Лавка была крошечная: три ступеньки от двери вниз, до прилавка четыре шага. На полу — плитки с цветочными узорами, от бежевых до коричневых,
Здесь и сесть-то было негде, так что господин Сторм, пыхтя, убрал за прилавок тяжёлые весы с двумя чашами и сдвинул в сторону круглую разделочную доску с устрашающего вида ножами (один походил на пилу с двумя ручками, второй — на вилку тролля, если бы тролли пользовались вилками). Низкий гномий прилавок сошёл за скамью для тех из нас, кто был выше ростом. Хильди и Сэм примостились на нижней ступеньке лестницы, ведущей в дом.
— Чё это, небось тоже какой-нить граф? — спросил господин Сторм и, щёлкнув рычажком, разжёг лампу, но она дала мало света. — Погодь, я эту усатую харю в газетах видал. Да это ж наш комиссар!
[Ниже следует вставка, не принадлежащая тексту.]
section
/-! What leaves the lookup map and the queue of commands alone; the lookup map's own operations; the statements O2 and O9. -/

namespace Sys2Proof.Contexts

open Sys2Proof Sys2Proof.Machine Sys2Proof.Laws

/-! ## Beside the map and the queue -/

/-- Between two states neither the lookup map nor the queue of commands changed. -/
def Beside (s t : State) : Prop := t.map = s.map ∧ t.pending = s.pending

theorem beside_refl (s : State) : Beside s s := ⟨rfl, rfl⟩

theorem Beside.trans {s t u : State} (h : Beside s t) (k : Beside t u) : Beside s u :=
  ⟨k.1.trans h.1, k.2.trans h.2⟩

theorem countUnmatched_beside (s : State) (link : BitVec 2) (key : Key) : Beside s (s.countUnmatched link key) := by
  unfold State.countUnmatched
  dsimp only
  split <;> simp [Beside]

theorem signalStage_beside (s : State) (i : Nat) (level : Bool) : Beside s (s.signalStage i level).1 := by
  unfold State.signalStage
  dsimp only
  (repeat' split) <;> simp [Beside]

theorem rangeStage_beside (s : State) (i : Nat) (g : DataSegment) : Beside s (s.rangeStage i g).state := by
  unfold State.rangeStage State.trimStage State.answer State.commit State.implyTotal
  dsimp only
  (repeat' split) <;> simp [Beside]

theorem manifestStage_beside (s : State) (i : Nat) (g : ManifestSegment) : Beside s (s.manifestStage i g).state := by
  unfold State.manifestStage State.answer State.recordManifest
  dsimp only
  (repeat' split) <;> simp [Beside]

theorem dataStages_beside (s : State) (i : Nat) (g : DataSegment) : Beside s (s.dataStages i g).state := by
  have signalled := signalStage_beside s i g.signal
  have ranged := signalled.trans (rangeStage_beside _ i g)
  have unmatched := countUnmatched_beside s g.link (DataSegment.key g)
  have received : Beside s (if DataSegment.tallyMatches g then (s.signalStage i g.signal).1.rangeStage i g
      else (s.countDamaged i).answer i .damaged).state := by
    split
    · exact ranged
    · simp [Beside, State.answer]
  unfold State.dataStages
  dsimp only
  split
  · exact received
  · exact received
  · split <;> exact beside_refl s
  · split
    · split
      · exact ranged
      · exact signalled
    · exact beside_refl s
  · exact unmatched
  · exact unmatched

theorem manifestStages_beside (s : State) (i : Nat) (g : ManifestSegment) : Beside s (s.manifestStages i g).state := by
  have signalled := signalStage_beside s i g.signal
  have staged := signalled.trans (manifestStage_beside _ i g)
  have unmatched := countUnmatched_beside s g.link (ManifestSegment.key g)
  unfold State.manifestStages
  dsimp only
  split
  · exact staged
  · exact staged
  · split
    · exact staged
    · exact signalled
  · exact beside_refl s
  · exact unmatched
  · exact unmatched

theorem abandonStages_beside (s : State) (i : Nat) (g : AbandonSegment) : Beside s (s.abandonStages i g).state := by
  have unmatched := countUnmatched_beside s g.link (AbandonSegment.key g)
  unfold State.abandonStages
  split
  · simp [Beside, State.answer]
  · simp [Beside, State.answer]
  · exact beside_refl s
  · exact beside_refl s
  · exact unmatched
  · exact unmatched

/-- A segment taken whole changes neither (chapter 2). -/
theorem takeSegment_beside (s : State) (seg : Segment) : Beside s (s.takeSegment seg) := by
  cases seg with
  | data g =>
    show Beside s (s.takeData g).state
    unfold State.takeData
    split_ifs
    · exact beside_refl s
    · exact beside_refl s
    · split
      · exact countUnmatched_beside ..
      · exact dataStages_beside ..
  | manifest g =>
    show Beside s (s.takeManifest g).state
    unfold State.takeManifest
    split_ifs
    · exact beside_refl s
    · exact beside_refl s
    · split
      · exact countUnmatched_beside ..
      · exact manifestStages_beside ..
  | abandon g =>
    show Beside s (s.takeAbandon g).state
    unfold State.takeAbandon
    split_ifs
    · exact beside_refl s
    · exact beside_refl s
    · split
      · exact countUnmatched_beside ..
      · exact abandonStages_beside ..
  | unknownKind g => exact beside_refl s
Дверь оставалась открытой, и я отчётливо услышала, как на улице кто-то сказал:
— Комиссар? Ну, меня туточки не было!
Тут же все, кто стоял у порога или заглядывал в лавку, исчезли. Снег заскрипел под быстрыми шагами, неподалёку хлопнула дверь, и на улице стало очень тихо.
Комиссар сидел, наклонясь вперёд, и тяжело дышал. Казалось, он вот-вот упадёт. Но я его недооценила: он поднял голову, обвёл нас мутным взглядом, отыскал мистера Хардена и сразу пошёл в атаку.
— Что ты устроил, совсем с ума сошёл? Я отдал приказ, у тебя было дело в столице. Нет, он явился навестить дочурку на праздники! Ты накопал хоть что-то на Камлингтона? Хоть что-то, Бернард? Чертежи, показания свидетелей? Или ты занят исключительно своей семейной драмой?
Мистер Харден так сжал челюсти, что на щеках заиграли желваки. Ноздри его раздулись. Подавшись к комиссару, он гневно сказал:
— Мне любопытно, Томас, какую роль ты сыграл в моей семейной драме, как ты выразился. Не поделишься? Я уже понял, что ты знал всю правду о Камлингтоне и его планах на Бернардиту. Как ты мог ничего мне не сказать? Как ты мог отослать меня именно теперь? А если бы я не вернулся, кто защитил бы мою дочь?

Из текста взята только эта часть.